Les points en or sur la valve permettent un contrôle précis de l'alignement commissural et de la hauteur d'implantation, améliorant la position et le résultat de la procédure.
L'implantation de la valve sans besoin de pacing et avec un bon alignement commissural a été bien tolérée hémodynamiquement, montrant la réussite de cette nouvelle technologie en pratique clinique.
L'Evolute FX représente une avancée majeure avec un cathéter amélioré pour un meilleur contrôle, moins de parallaxe et une implantation plus précise grâce aux marqueurs radio opaques.
La Sapien 3 Ultra Resilia et la Navitor Vision apportent des innovations importantes en termes de durabilité du tissu, hémodynamique optimisée et taille de valve/introduceur, facilitant ainsi leur utilisation clinique.

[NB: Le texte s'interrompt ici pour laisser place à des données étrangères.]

/-- Firmware writes LENGTH of a request's KV contexts (R268). -/
def State.showKv (s : State) (slot : Nat) (q : Request) : State :=
  (s.kvParts q).foldl (fun s p => (s.pass (State.kvRecord p slot + 8) 6 true).writeNum (State.kvRecord p slot + 8) 6 q.kvLen) s

/-- A request resumes by a replay of its content: the host sees an EVENT with status REPLAYED (R370). -/
def State.replayRequest (s : State) (slot : Nat) : State :=
  let s := (if s.ringFree (s.request slot).log = 0 then s else s.eventRecord slot codeReplayed).modRequest slot Request.again
  s.showKv slot (s.request slot)

/-- A split has been seen (R414): the partition is reset, and its open requests are recovered from the journal's commits. -/
def State.split (s : State) (p : Nat) : State :=
  let s := ((s.slgBit Reg.SLG_STATUS.SPLIT).dropSteps p).partitionReset p
  (s.slotsBy (fun r => r.live && r.state != .inStep && s.reqPart r == p) (fun _ => 0)).foldl State.replayRequest s

/-- The port in which a message on the VERDICT channel waits that meets a test, and the message. -/
def State.waitingVerdict (s : State) (test : Packet → Bool) : Option (Nat × Packet) :=
  (List.range 5).findSome? (fun n => (s.firstPacket n (fun k => k.kind == 4 && k.vc == ringVc 0 && test k)).map (fun k => (n, k)))

/-- The member's message of a body. -/
def State.verdictOf (s : State) (m : Nat) (body : List Byte) : Option (Nat × Packet) :=
  s.waitingVerdict (fun k => k.src == m && k.body.take 32 == body)

/-- The member's message, if it waits in a port, is taken. -/
def State.takeVerdict (s : State) (m : Nat) (body : List Byte) : State :=
  match s.verdictOf m body with
  | some (n, k) => s.takePacket n k
  | none => s

/-- The stamp of a verdict: the tick in which it arrived (Table 02-2). -/
def State.verdictStamp (s : State) (m : Nat) (body : List Byte) : DWord :=
  match s.verdictOf m body with
  | some (_, k) => k.stamp
  | none => BitVec.ofNat 64 s.tick

/-- A verdict of the partition's group has arrived and is not yet taken. -/
def State.verdictWaits (s : State) (p : Nat) : Bool :=
  (s.waitingVerdict (fun k => (s.peers p).contains k.src && leNat ((k.body.drop 7).take 1) == s.vgrp p)).isSome

/-- A verdict of a member for a step of partition `p` with its stamp (R413, R414). -/
def State.verdictIn (s : State) (p m : Nat) (body : List Byte) (stamp : DWord) : State :=
  let f := fun o k => leNat ((body.drop o).take k)
  let n := f 0 6
  let hear := s.modPart p (fun x => { x with heard := x.heard ++ [⟨n, m, f 6 1, f 16 1, stamp⟩] })
  match f 6 1 with
  | 1 => hear
  | 2 => match s.openStep p n with
    | some _ => hear.decideBad p n (f 16 1) false
    | none => hear
  | 3 =>
    if s.committed p n then (s.sendVerdict p n 4 0 (BitVec.ofNat 64 s.tick) m).split p
    else match s.openStep p n with
      | some _ => hear.decideBad p n (f 16 1) false
      | none => hear
  | 4 => s.split p
  | _ => s
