/-- The bytes that a read of the control window returns: all of one moment (R21). -/
def State.readWindow (s : State) (o n : Nat) : List Byte :=
  (List.range n).map (fun i => BitVec.ofNat 8 ((s.viewReg ((o + i) / 4 * 4)).toNat / 2 ^ (8 * ((o + i) % 4))))

/-- A write of bytes to the control window: every register of which it writes all four bytes is written, in ascending order (a write of
part of a register is not stated; log 25). -/
def State.writeWindow (s : State) (m : Master) (o : Nat) (d : List Byte) : State :=
  (List.range (d.length / 4 + 1)).foldl (fun s i =>
    let a := ceilDiv o 4 * 4 + 4 * i
    if a + 4 ≤ o + d.length then s.writeRegister m a (BitVec.ofNat 32 (leNat ((d.drop (a - o)).take 4))) else s) s

def execRegisterWrite (m : Master) (off : Nat) (v : Word) (s : State) : Host.Outcome State Fault Refusal :=
  .next (registerWrite m off v s)

end Sys2Proof.Machine
end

L'avenir du TAVI inclut des dispositifs plus précis, une meilleure prévention des complications comme les AVC, et des outils dédiés pour des interventions plus sûres et efficaces, notamment le développement de valves complètement percutables et compatibles pour des procédures TAVI en série.
L'âge des patients traités par TAVI va s'étendre, avec une augmentation significative des patients très âgés ainsi que des patients plus jeunes nécessitant une prise en charge spécifique.
Le traitement des patients asymptomatiques et ceux ayant un rétrécissement aortique non sévère est une tendance émergente qui pourrait grandir dans le futur.
Le TAVI est de plus en plus envisagé pour des cas complexes comme les bicuspidies aortiques et l'insuffisance aortique, malgré les défis techniques actuels, avec des perspectives d'amélioration et de développement.